Выруба - Эрик Бутаков 10 стр.


Потом он встал, открыл дверь кунга. Холодный, но очень свежий воздух, влетевший в прокуренную будку, взбодрил всех в ней полусидящих. Пришла пора вылезать на свет божий. Спустившись на снег, Макарыч огляделся: тайга, безмолвие, костер погас. Окропив вчерашний снег, капитан закурил и пошел к кабине. Машина не сразу, но завелась. Машинально, по привычке посигналив, Макарыч, вылез из холодной кабины, подошел к костровищу и ногой расшевелил кучу. Тоненькая струйка дыма просочилась из глубины почерневшей золы. Думая о чём-то своем, капитан безотчетно распалил огонь, и присел, протянув к огню ладони.

- О чем задумался Сергей? - Борис Семенович доставал из пачки сигарету. - Будешь?

Макарыч взял предложенную сигарету, подкурил от тонкой веточки из костра, глубоко затянулся и ответил:

- Да вот, Боря, думаю, как нам лучше сорганизоваться. День терять не хочется, за мужиками надо ехать - мужики на охоту приехали, можно ещё три-четыре загона сделать. С другой стороны - твой парень где-то там, в лесу, и я буду постоянно думать: вернулся он или нет. Вот и думай тут, как лучше сделать.

- Ерёму искать надо. Беды бы не было!

- Надо. Ерёму искать надо. Ну, что ж - будем искать.

Капитан встал, бросил окурок в костер и пошел к будке.

Олег с Андреем выбирались из кунга.

Андрей потянулся, хлопнул себя руками, потопал, размял шею, потер ладонями не бритое лицо и отошел к краю дороги. Олег уже стоял с противоположной стороны, через плечо, смотря на подходящего капитана. Капитан заметил, чем они заняты, остановился, попинал колесо, присел, зачем-то посмотрел под машину. Когда все были готовы, капитан сказал:

- Короче, сейчас как сделаем: мы втроем идем за Ермолаем, по его вчерашнему следу. Борис едет в деревню за командой - привозит их сюда. Если всё нормально, пока он ездит - мы вернемся все, вчетвером. И ждем их тут. А там видно будет.

- Понятно, - ответил Андрей и, не раздумывая, полез в кунг.

- Давай костер разожжем и оставим ему записку, чтобы ждал - вдруг он с другой стороны появиться - кто знает?

- И пакет со жратвой повести на дерево у костра - если парень придет - он голодный, как волк, - крикнул из кунга Андрей и почему-то засмеялся.

Капитан развел руками.

- Олег, проследи! Сделай, как положено… и выдвигаемся, - приказал он Олегу, а сам отправился к костру, где ещё сидел и грелся Борис.

- Боря, дуй за командой, а мы по следу за твоим парнем. Сюда всех вези…

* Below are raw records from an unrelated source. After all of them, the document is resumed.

@[simp] theorem State.zeroPhys_pending (k n : Nat) : (s.zeroPhys k n).pending = s.pending := rfl
@[simp] theorem State.zeroPhys_tx (k n : Nat) : (s.zeroPhys k n).tx = s.tx := rfl
@[simp] theorem State.zeroPhys_freeCtr (k n : Nat) : (s.zeroPhys k n).freeCtr = s.freeCtr := rfl
@[simp] theorem State.zeroPhys_fitted (k n : Nat) : (s.zeroPhys k n).fitted = s.fitted := rfl
@[simp] theorem State.zeroPhys_start (k n : Nat) : (s.zeroPhys k n).start = s.start := rfl
@[simp] theorem State.zeroPhys_regs (k n : Nat) : (s.zeroPhys k n).regs = s.regs := rfl
@[simp] theorem State.zeroPhys_shadow (k n : Nat) : (s.zeroPhys k n).shadow = s.shadow := rfl
@[simp] theorem State.zeroPhys_eventOnce (k n : Nat) : (s.zeroPhys k n).eventOnce = s.eventOnce := rfl
@[simp] theorem State.zeroPhys_strobes (k n : Nat) : (s.zeroPhys k n).strobes = s.strobes := rfl
@[simp] theorem State.zeroPhys_pages (k n : Nat) : (s.zeroPhys k n).pages = s.pages := rfl
@[simp] theorem State.zeroPhys_tiers (k n : Nat) : (s.zeroPhys k n).tiers = s.tiers := rfl
@[simp] theorem State.zeroPhys_sems (k n : Nat) : (s.zeroPhys k n).sems = s.sems := rfl
@[simp] theorem State.zeroPhys_cores (k n : Nat) : (s.zeroPhys k n).cores = s.cores := rfl
@[simp] theorem State.zeroPhys_dies (k n : Nat) : (s.zeroPhys k n).dies = s.dies := rfl
@[simp] theorem State.zeroPhys_medianRate (k n : Nat) : (s.zeroPhys k n).medianRate = s.medianRate := rfl
@[simp] theorem State.zeroPhys_rails (k n : Nat) : (s.zeroPhys k n).rails = s.rails := rfl
@[simp] theorem State.zeroPhys_cmds (k n : Nat) : (s.zeroPhys k n).cmds = s.cmds := rfl
@[simp] theorem State.zeroPhys_lists (k n : Nat) : (s.zeroPhys k n).lists = s.lists := rfl
@[simp] theorem State.zeroPhys_nextSeq (k n : Nat) : (s.zeroPhys k n).nextSeq = s.nextSeq := rfl
@[simp] theorem State.zeroPhys_parts (k n : Nat) : (s.zeroPhys k n).parts = s.parts := rfl
@[simp] theorem State.zeroPhys_changeQueue (k n : Nat) : (s.zeroPhys k n).changeQueue = s.changeQueue := rfl
@[simp] theorem State.zeroPhys_tables (k n : Nat) : (s.zeroPhys k n).tables = s.tables := rfl
@[simp] theorem State.zeroPhys_indexes (k n : Nat) : (s.zeroPhys k n).indexes = s.indexes := rfl
@[simp] theorem State.zeroPhys_texts (k n : Nat) : (s.zeroPhys k n).texts = s.texts := rfl
@[simp] theorem State.zeroPhys_stalls (k n : Nat) : (s.zeroPhys k n).stalls = s.stalls := rfl
@[simp] theorem State.zeroPhys_arbs (k n : Nat) : (s.zeroPhys k n).arbs = s.arbs := rfl
@[simp] theorem State.zeroPhys_flash (k n : Nat) : (s.zeroPhys k n).flash = s.flash := rfl
@[simp] theorem State.zeroPhys_net (k n : Nat) : (s.zeroPhys k n).net = s.net := rfl
@[simp] theorem State.zeroPhys_errors (k n : Nat) : (s.zeroPhys k n).errors = s.errors := rfl
@[simp] theorem State.zeroPhys_sec (k n : Nat) : (s.zeroPhys k n).sec = s.sec := rfl
@[simp] theorem State.zeroPhys_cal (k n : Nat) : (s.zeroPhys k n).cal = s.cal := rfl
@[simp] theorem State.zeroPhys_i3cAddr (k n : Nat) : (s.zeroPhys k n).i3cAddr = s.i3cAddr := rfl
@[simp] theorem State.zeroPhys_i3cPtr (k n : Nat) : (s.zeroPhys k n).i3cPtr = s.i3cPtr := rfl
@[simp] theorem State.zeroPhys_energyLatch (k n : Nat) : (s.zeroPhys k n).energyLatch = s.energyLatch := rfl
@[simp] theorem State.zeroPhys_readStamp (k n : Nat) : (s.zeroPhys k n).readStamp = s.readStamp := rfl
@[simp] theorem State.zeroPhys_residue (k n : Nat) : (s.zeroPhys k n).residue = s.residue := rfl

@[simp] theorem State.unpoison_pending (k n : Nat) : (s.unpoison k n).pending = s.pending := rfl
@[simp] theorem State.unpoison_tx (k n : Nat) : (s.unpoison k n).tx = s.tx := rfl
@[simp] theorem State.unpoison_freeCtr (k n : Nat) : (s.unpoison k n).freeCtr = s.freeCtr := rfl
@[simp] theorem State.unpoison_fitted (k n : Nat) : (s.unpoison k n).fitted = s.fitted := rfl
@[simp] theorem State.unpoison_start (k n : Nat) : (s.unpoison k n).start = s.start := rfl
@[simp] theorem State.unpoison_regs (k n : Nat) : (s.unpoison k n).regs = s.regs := rfl
@[simp] theorem State.unpoison_shadow (k n : Nat) : (s.unpoison k n).shadow = s.shadow := rfl
@[simp] theorem State.unpoison_eventOnce (k n : Nat) : (s.unpoison k n).eventOnce = s.eventOnce := rfl
@[simp] theorem State.unpoison_strobes (k n : Nat) : (s.unpoison k n).strobes = s.strobes := rfl
@[simp] theorem State.unpoison_mem (k n : Nat) : (s.unpoison k n).mem = s.mem := rfl
@[simp] theorem State.unpoison_pages (k n : Nat) : (s.unpoison k n).pages = s.pages := rfl
@[simp] theorem State.unpoison_tiers (k n : Nat) : (s.unpoison k n).tiers = s.tiers := rfl
@[simp] theorem State.unpoison_sems (k n : Nat) : (s.unpoison k n).sems = s.sems := rfl
@[simp] theorem State.unpoison_cores (k n : Nat) : (s.unpoison k n).cores = s.cores := rfl
@[simp] theorem State.unpoison_dies (k n : Nat) : (s.unpoison k n).dies = s.dies := rfl
@[simp] theorem State.unpoison_medianRate (k n : Nat) : (s.unpoison k n).medianRate = s.medianRate := rfl
@[simp] theorem State.unpoison_rails (k n : Nat) : (s.unpoison k n).rails = s.rails := rfl
@[simp] theorem State.unpoison_cmds (k n : Nat) : (s.unpoison k n).cmds = s.cmds := rfl
@[simp] theorem State.unpoison_lists (k n : Nat) : (s.unpoison k n).lists = s.lists := rfl
@[simp] theorem State.unpoison_nextSeq (k n : Nat) : (s.unpoison k n).nextSeq = s.nextSeq := rfl
@[simp] theorem State.unpoison_parts (k n : Nat) : (s.unpoison k n).parts = s.parts := rfl
@[simp] theorem State.unpoison_changeQueue (k n : Nat) : (s.unpoison k n).changeQueue = s.changeQueue := rfl
@[simp] theorem State.unpoison_tables (k n : Nat) : (s.unpoison k n).tables = s.tables := rfl
@[simp] theorem State.unpoison_indexes (k n : Nat) : (s.unpoison k n).indexes = s.indexes := rfl
@[simp] theorem State.unpoison_texts (k n : Nat) : (s.unpoison k n).texts = s.texts := rfl
@[simp] theorem State.unpoison_stalls (k n : Nat) : (s.unpoison k n).stalls = s.stalls := rfl
@[simp] theorem State.unpoison_arbs (k n : Nat) : (s.unpoison k n).arbs = s.arbs := rfl
@[simp] theorem State.unpoison_flash (k n : Nat) : (s.unpoison k n).flash = s.flash := rfl
@[simp] theorem State.unpoison_net (k n : Nat) : (s.unpoison k n).net = s.net := rfl
@[simp] theorem State.unpoison_sec (k n : Nat) : (s.unpoison k n).sec = s.sec := rfl
@[simp] theorem State.unpoison_cal (k n : Nat) : (s.unpoison k n).cal = s.cal := rfl
@[simp] theorem State.unpoison_i3cAddr (k n : Nat) : (s.unpoison k n).i3cAddr = s.i3cAddr := rfl
@[simp] theorem State.unpoison_i3cPtr (k n : Nat) : (s.unpoison k n).i3cPtr = s.i3cPtr := rfl
@[simp] theorem State.unpoison_energyLatch (k n : Nat) : (s.unpoison k n).energyLatch = s.energyLatch := rfl
@[simp] theorem State.unpoison_readStamp (k n : Nat) : (s.unpoison k n).readStamp = s.readStamp := rfl
@[simp] theorem State.unpoison_residue (k n : Nat) : (s.unpoison k n).residue = s.residue := rfl

@[simp] theorem State.setStored_pending (g o b : Nat) (w : Word) : (s.setStored g o b w).pending = s.pending := by
  unfold State.setStored; split <;> rfl
@[simp] theorem State.setStored_tx (g o b : Nat) (w : Word) : (s.setStored g o b w).tx = s.tx := by
  unfold State.setStored; split <;> rfl
@[simp] theorem State.setStored_freeCtr (g o b : Nat) (w : Word) : (s.setStored g o b w).freeCtr = s.freeCtr := by
  unfold State.setStored; split <;> rfl
@[simp] theorem State.setStored_fitted (g o b : Nat) (w : Word) : (s.setStored g o b w).fitted = s.fitted := by
  unfold State.setStored; split <;> rfl
@[simp] theorem State.setStored_start (g o b : Nat) (w : Word) : (s.setStored g o b w).start = s.start := by
  unfold State.setStored; split <;> rfl
@[simp] theorem State.setStored_shadow (g o b : Nat) (w : Word) : (s.setStored g o b w).shadow = s.shadow := by
  unfold State.setStored; split <;> rfl
@[simp] theorem State.setStored_eventOnce (g o b : Nat) (w : Word) : (s.setStored g o b w).eventOnce = s.eventOnce := by
  unfold State.setStored; split <;> rfl
@[simp] theorem State.setStored_strobes (g o b : Nat) (w : Word) : (s.setStored g o b w).strobes = s.strobes := by
  unfold State.setStored; split <;> rfl
@[simp] theorem State.setStored_mem (g o b : Nat) (w : Word) : (s.setStored g o b w).mem = s.mem := by
  unfold State.setStored; split <;> rfl
@[simp] theorem State.setStored_pages (g o b : Nat) (w : Word) : (s.setStored g o b w).pages = s.pages := by
  unfold State.setStored; split <;> rfl
@[simp] theorem State.setStored_tiers (g o b : Nat) (w : Word) : (s.setStored g o b w).tiers = s.tiers := by
  unfold State.setStored; split <;> rfl
@[simp] theorem State.setStored_sems (g o b : Nat) (w : Word) : (s.setStored g o b w).sems = s.sems := by
  unfold State.setStored; split <;> rfl
@[simp] theorem State.setStored_cores (g o b : Nat) (w : Word) : (s.setStored g o b w).cores = s.cores := by
  unfold State.setStored; split <;> rfl
@[simp] theorem State.setStored_dies (g o b : Nat) (w : Word) : (s.setStored g o b w).dies = s.dies := by
  unfold State.setStored; split <;> rfl
@[simp] theorem State.setStored_medianRate (g o b : Nat) (w : Word) : (s.setStored g o b w).medianRate = s.medianRate := by
  unfold State.setStored; split <;> rfl
@[simp] theorem State.setStored_rails (g o b : Nat) (w : Word) : (s.setStored g o b w).rails = s.rails := by
  unfold State.setStored; split <;> rfl
@[simp] theorem State.setStored_cmds (g o b : Nat) (w : Word) : (s.setStored g o b w).cmds = s.cmds := by
  unfold State.setStored; split <;> rfl
@[simp] theorem State.setStored_lists (g o b : Nat) (w : Word) : (s.setStored g o b w).lists = s.lists := by
  unfold State.setStored; split <;> rfl
@[simp] theorem State.setStored_nextSeq (g o b : Nat) (w : Word) : (s.setStored g o b w).nextSeq = s.nextSeq := by
  unfold State.setStored; split <;> rfl
@[simp] theorem State.setStored_parts (g o b : Nat) (w : Word) : (s.setStored g o b w).parts = s.parts := by
  unfold State.setStored; split <;> rfl
@[simp] theorem State.setStored_changeQueue (g o b : Nat) (w : Word) : (s.setStored g o b w).changeQueue = s.changeQueue := by
  unfold State.setStored; split <;> rfl
@[simp] theorem State.setStored_tables (g o b : Nat) (w : Word) : (s.setStored g o b w).tables = s.tables := by
  unfold State.setStored; split <;> rfl
@[simp] theorem State.setStored_indexes (g o b : Nat) (w : Word) : (s.setStored g o b w).indexes = s.indexes := by
  unfold State.setStored; split <;> rfl
@[simp] theorem State.setStored_texts (g o b : Nat) (w : Word) : (s.setStored g o b w).texts = s.texts := by
  unfold State.setStored; split <;> rfl
@[simp] theorem State.setStored_stalls (g o b : Nat) (w : Word) : (s.setStored g o b w).stalls = s.stalls := by
  unfold State.setStored; split <;> rfl
@[simp] theorem State.setStored_arbs (g o b : Nat) (w : Word) : (s.setStored g o b w).arbs = s.arbs := by
  unfold State.setStored; split <;> rfl
@[simp] theorem State.setStored_flash (g o b : Nat) (w : Word) : (s.setStored g o b w).flash = s.flash := by
  unfold State.setStored; split <;> rfl
@[simp] theorem State.setStored_net (g o b : Nat) (w : Word) : (s.setStored g o b w).net = s.net := by
  unfold State.setStored; split <;> rfl
@[simp] theorem State.setStored_errors (g o b : Nat) (w : Word) : (s.setStored g o b w).errors = s.errors := by
  unfold State.setStored; split <;> rfl
@[simp] theorem State.setStored_sec (g o b : Nat) (w : Word) : (s.setStored g o b w).sec = s.sec := by
  unfold State.setStored; split <;> rfl
@[simp] theorem State.setStored_cal (g o b : Nat) (w : Word) : (s.setStored g o b w).cal = s.cal := by
  unfold State.setStored; split <;> rfl
@[simp] theorem State.setStored_i3cAddr (g o b : Nat) (w : Word) : (s.setStored g o b w).i3cAddr = s.i3cAddr := by
  unfold State.setStored; split <;> rfl
@[simp] theorem State.setStored_i3cPtr (g o b : Nat) (w : Word) : (s.setStored g o b w).i3cPtr = s.i3cPtr := by
  unfold State.setStored; split <;> rfl
@[simp] theorem State.setStored_energyLatch (g o b : Nat) (w : Word) : (s.setStored g o b w).energyLatch = s.energyLatch := by
  unfold State.setStored; split <;> rfl
@[simp] theorem State.setStored_readStamp (g o b : Nat) (w : Word) : (s.setStored g o b w).readStamp = s.readStamp := by
  unfold State.setStored; split <;> rfl
@[simp] theorem State.setStored_residue (g o b : Nat) (w : Word) : (s.setStored g o b w).residue = s.residue := by
  unfold State.setStored; split <;> rfl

- Я понял. Я слышал. Ты только найди его, Серега. Он крепкий, думаю - жив. Ты, главное, найди.

- Найду, Борис, конечно найду. В любом случае…

- Давайте-ка только без патетики, господа офицера, - обрезал Андрей. Он уже стоял, готовый к переходу. - Хули вы его похоронили?! В трех километрах от жилья пацаненок ночь пропрыгал у костра - и чё? Живой он - голодный только, но живой - это я вам говорю!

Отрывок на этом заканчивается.